= Barry Clark (tenor) =

British opera singer and actor

Barry Clark (born 1950) is a retired English opera singer and actor. Beginning in the 1970s, Clark played tenor roles in the Savoy Operas for over a decade with the D'Oyly Carte Opera Company. He then sang in various opera companies, including New Sadler's Wells and Scottish Opera, and played in musicals on the West End. Later, Clark concentrated on oratorio and, in later years, appeared with the Carl Rosa Opera Company, among others.

==Early life and career==
Born in Southampton, where he attended Regent's Park Secondary School, Clark made his first stage appearances as an amateur with the Southampton Operatic Society in Gilbert and Sullivan operas. He worked for the Ordnance Survey in Southampton, where he felt bored, before commencing his professional singing career with the D'Oyly Carte Opera Company at the age of 20, with whom he appeared from 1971 to 1982. There, he began in the chorus and then played small roles and understudied the principal Gilbert and Sullivan tenor roles. His first roles were the First Yeoman in The Yeomen of the Guard, which he played from 1974 until the company closed in 1982. In 1975, he began to play Francesco in The Gondoliers and the leading role of the Defendant in Trial by Jury. As understudy, he occasionally played the principal tenor roles of Alexis in The Sorcerer, Ralph Rackstraw in H.M.S. Pinafore, the Duke of Dunstable in Patience, Earl Tolloller in Iolanthe, Cyril in Princess Ida, Richard Dauntless in Ruddigore, Leonard Meryll and Colonel Fairfax in Yeomen, and Marco in The Gondoliers. Clark sings the role of Francesco on the 1977 D'Oyly Carte recording of The Gondoliers and First Yeoman on their 1979 recording of Yeomen.

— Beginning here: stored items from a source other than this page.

-- ==== Sys2Proof/Laws/Recode.lean ====
section
/-! SUPPORT. The digit recodings of 00_scope.md rules R17 and R18: what a run of digits stands for, and the range of one digit. -/

namespace Sys2Proof.Laws

open Sys2Proof.Machine

/-! ## Digit sums -/

/-- A digit sum, position by position. -/
theorem digitSum_eq_sum (b : Int) (l : List Int) :
    digitSum b l = ∑ i ∈ Finset.range l.length, l.getD i 0 * b ^ i := by
  induction l with
  | nil => rfl
  | cons d ds ih =>
    rw [digitSum, ih, List.length_cons, Finset.sum_range_succ', Finset.mul_sum, add_comm]
    congr 1
    · exact Finset.sum_congr rfl fun i _ => by rw [List.getD_cons_succ]; ring
    · simp

/-- The positions of an even number of digits, split into the even and the odd ones. -/
theorem sum_even_odd (f : Nat → Int) (n : Nat) :
    ∑ i ∈ Finset.range (2 * n), f i =
      ∑ i ∈ Finset.range n, f (2 * i) + ∑ i ∈ Finset.range n, f (2 * i + 1) := by
  induction n with
  | zero => rfl
  | succ n ih =>
    rw [show 2 * (n + 1) = 2 * n + 1 + 1 by ring, Finset.sum_range_succ, Finset.sum_range_succ, ih,
      Finset.sum_range_succ, Finset.sum_range_succ]
    ring

/-! ## Radix 16 (rule R17) -/

theorem radix16From_length (n k c : Nat) : (radix16From n k c).length = n + 1 := by
  induction n generalizing k c with
  | zero => rfl
  | succ n ih => simp [radix16From, ih]

/-- `n` recentred digits and a last one stand for the value and the carry into it, if the value fits. -/
theorem digitSum_radix16From (n k c : Nat) (h : k < 16 ^ (n + 1)) : digitSum 16 (radix16From n k c) = k + c := by
  induction n generalizing k c with
  | zero =>
    have : k % 16 = k := Nat.mod_eq_of_lt (by simpa using h)
    simp [radix16From, digitSum, this]
  | succ n ih =>
    rw [radix16From, digitSum, ih _ _ (by rw [pow_succ] at h; omega)]
    omega

/-- A recentred digit lies in `[-8, 8)` and the carry is 0 or 1. -/
theorem radix16_digit (k c : Nat) (hc : c ≤ 1) :
    -8 ≤ ((k % 16 + c : Nat) : Int) - 16 * (((k % 16 + c + 8) / 16 : Nat) : Int) ∧
      ((k % 16 + c : Nat) : Int) - 16 * (((k % 16 + c + 8) / 16 : Nat) : Int) < 8 ∧ (k % 16 + c + 8) / 16 ≤ 1 := by
  omega

/-! ## Non-adjacent forms (rule R18) -/

theorem nafFrom_length (w n k : Nat) : (nafFrom w n k).length = n := by
  induction n generalizing k with
  | zero => rfl
  | succ n ih => rw [nafFrom]; split_ifs <;> simp [ih]

/-- The digit of an odd value is odd, below `2^(w-1)` in absolute value, and taking it off leaves a non-negative multiple
of `2^w` that is at most a power of two that bounds the value. -/
theorem nafDigit_spec {w k : Nat} (hw : 2 ≤ w) (hk : k % 2 = 1) :
    ∃ q : Nat, (k : Int) - nafDigit w k = 2 ^ w * q ∧ nafDigit w k % 2 = 1 ∧ |nafDigit w k| < 2 ^ (w - 1) ∧
      ∀ m, k ≤ 2 ^ m → 2 ^ w * q ≤ 2 ^ m := by
  obtain ⟨v, rfl⟩ : ∃ v, w = v + 1 := ⟨w - 1, by omega⟩
  have hp : 2 ^ (v + 1) = 2 * 2 ^ v := pow_succ' 2 v
  have hv : ∃ t, 2 ^ v = 2 * t := ⟨2 ^ (v - 1), by rw [← pow_succ']; congr 1; omega⟩
  obtain ⟨t, ht⟩ := hv
  have hpos : 0 < 2 ^ (v + 1) := by positivity
  have hdm := Nat.div_add_mod k (2 ^ (v + 1))
  have hlt := Nat.mod_lt k hpos
  unfold nafDigit
  simp only [Nat.add_sub_cancel]
  have hodd : k % 2 ^ (v + 1) % 2 = 1 := by
    rw [Nat.mod_mod_of_dvd _ (dvd_pow_self 2 (by omega))]; exact hk
  generalize hr : k % 2 ^ (v + 1) = r at *
  generalize hq : k / 2 ^ (v + 1) = q at *
  split_ifs with hge
  · refine ⟨q + 1, ?_, ?_, ?_, ?_⟩
    · rw [← hdm]; push_cast; ring
    · push_cast [pow_succ'] at *; omega
    · rw [abs_lt]
      have h1 : (2 : Int) ^ (v + 1) = 2 * 2 ^ v := by exact_mod_cast hp
      have h2 : ((2 ^ v : Nat) : Int) = 2 ^ v := by push_cast; rfl
      rw [h1, ← h2]
      have : r ≠ 2 ^ v := by rintro rfl; omega
      omega
    · intro m hm
      by_cases hwm : v + 1 ≤ m
      · obtain ⟨e, rfl⟩ := Nat.exists_eq_add_of_le hwm
        rw [pow_add 2 (v + 1) e] at hm ⊢
        refine Nat.mul_le_mul_left _ ?_
        by_contra hcon
        have : 2 ^ e ≤ q := by omega
        have := Nat.mul_le_mul_left (2 ^ (v + 1)) this
        omega
      · have : 2 ^ m ≤ 2 ^ v := Nat.pow_le_pow_right (by norm_num) (by omega)
        have hk' : k = 2 ^ v := by
          have : r ≤ k := by rw [← hr]; exact Nat.mod_le _ _
          omega
        omega
  · refine ⟨q, ?_, ?_, ?_, ?_⟩
    · rw [← hdm]; push_cast; ring
    · omega
    · rw [abs_lt]
      have h2 : ((2 ^ v : Nat) : Int) = 2 ^ v := by push_cast; rfl
      rw [← h2]; omega
    · intro m hm; omega

/-- `n` digits stand for every value up to `2^(n-1)`. -/
theorem digitSum_nafFrom {w n k : Nat} (hw : 2 ≤ w) (h : k ≤ 2 ^ n) : digitSum 2 (nafFrom w (n + 1) k) = k := by
  induction n generalizing k with
  | zero =>
    obtain rfl | rfl : k = 0 ∨ k = 1 := by simp at h; omega
    · simp [nafFrom, digitSum]
    · have h4 : (4 : Nat) ≤ 2 ^ w := le_trans (by norm_num) (Nat.pow_le_pow_right (n := 2) (by norm_num) hw)
      have h2 : (2 : Nat) ≤ 2 ^ (w - 1) := le_trans (by norm_num) (Nat.pow_le_pow_right (n := 2) (i := 1) (by norm_num) (by omega))
      have h1 : 1 % 2 ^ w = 1 := Nat.mod_eq_of_lt (by omega)
      simp only [nafFrom, nafDigit, h1]
      rw [if_pos (by norm_num), if_neg (by omega)]
      simp [digitSum]
  | succ n ih =>
    rw [nafFrom]
    split_ifs with hk
    · obtain ⟨q, h1, -, -, h4⟩ := nafDigit_spec hw hk
      have hb := h4 _ h
      obtain ⟨v, rfl⟩ : ∃ v, w = v + 1 := ⟨w - 1, by omega⟩
      have hhalf : ((k : Int) - nafDigit (v + 1) k).toNat / 2 = 2 ^ v * q := by
        rw [h1, show ((2 : Int) ^ (v + 1) * q) = ((2 * (2 ^ v * q) : Nat) : Int) by push_cast; ring, Int.toNat_natCast]
        omega
      rw [digitSum, hhalf, ih (by rw [pow_succ', pow_succ', mul_assoc] at hb; omega)]
      have : (k : Int) = nafDigit (v + 1) k + 2 ^ (v + 1) * q := by linarith
      rw [this]; push_cast; ring
    · rw [digitSum, ih (by rw [pow_succ] at h; omega)]
      omega

end Sys2Proof.Laws
end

During the 1980s he appeared with several leading opera companies, including New Sadler's Wells, with whom he played small roles including Lionel in Martha; Scottish Opera, with whom he sang a variety of roles including Don Ottavio in Don Giovanni and Pinkerton in Madama Butterfly (during which time he met his wife, Julia); and Dublin Grand Opera. He also sang the role of Fenton in Falstaff with Giuseppe Taddei in Brighton and toured with such companies as Opera East, London Opera Players and Regency Opera, playing Don José in Carmen, Monostatos in The Magic Flute and Basilio in The Marriage of Figaro. He has also performed in pantomime and musicals.

Returning to operetta, Clark played Lord Failsham on a national tour of Ivor Novello's Perchance to Dream with Simon Ward (1985), and Camille in The Merry Widow (1986). In 1986, Clark created the role of the Auctioneer in The Phantom of the Opera and later played the tenor role of Piangi. He then joined Bristol Old Vic to sing Pirelli in Sweeney Todd and then Sir Peter Hall's Company for the musical Born Again, at Chichester. He also played the title role in The Student Prince at the Grand Opera House, Belfast, and Defendant in Trial by Jury at Queen Elizabeth Hall. In 1988 Clark sang with the London Savoyards as Ralph in H.M.S. Pinafore.

==Later years==
Through most of the 1990s, Clark concentrated on concert work and oratorio. In 1997, however, he joined the concert group the Three British Tenors, performing arias from opera, operetta and musical theatre. In 1998, he wrote, directed and appeared as Richard D'Oyly Carte in Monarchs of All They Savoy, a play about W. S. Gilbert, Arthur Sullivan and Carte, at the Players Theatre, Charing Cross. For several seasons he appeared with the Carl Rosa Opera Company, singing Tolloller in Iolanthe, Nanki-Poo in The Mikado and Alfred in Die Fledermaus, before switching to comic roles such as the Duke of Plaza-Toro in The Gondoliers (2003), and Colonel Pritzich in The Merry Widow.

At the Covent Garden Festival he sang the Learned Judge in Trial by Jury and the title role in Mozart's The Impresario. In 2004, Clark played Bunthorne at the Gawsworth Festival 2004 in Patience. Returning to Carl Rosa, in 2005, Clark played Pish-Tush in The Mikado and toured South Africa as Baron Zeta in The Merry Widow. Also with Carl Rosa, in 2007 and 2008 he played Jack Point in The Yeomen of the Guard and the Major General in The Pirates of Penzance and in 2008 he played Tolloller in Iolanthe for Carl Rosa at the Gielgud Theatre. Clark also performed with the concert group "The Magic of Gilbert and Sullivan". He continued to perform with the touring company Tarantara Productions, which he co-founded, among other companies, until about 2024, after which he retired, except for some concert appearances.